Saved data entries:

-- ==== Sys2Proof/Syntax.lean ====
section
/-! DEFINITION. The commands of the module: one constructor for every row of spec/opcode_table.json, with its operands.
A command that the manual ties to an instant carries it as a TB2 or TB3 count in nanoseconds. -/

namespace Sys2Proof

WHAT THE EXERCISE ASKS
An exact repeat of all the entries above is required.

EXERCISE RESULT
-- ==== Sys2Proof/Syntax.lean ====
section
/-! DEFINITION. The commands of the module: one constructor for every row of spec/opcode_table.json, with its operands.
A command that the manual ties to an instant carries it as a TB2 or TB3 count in nanoseconds. -/

namespace Sys2Proof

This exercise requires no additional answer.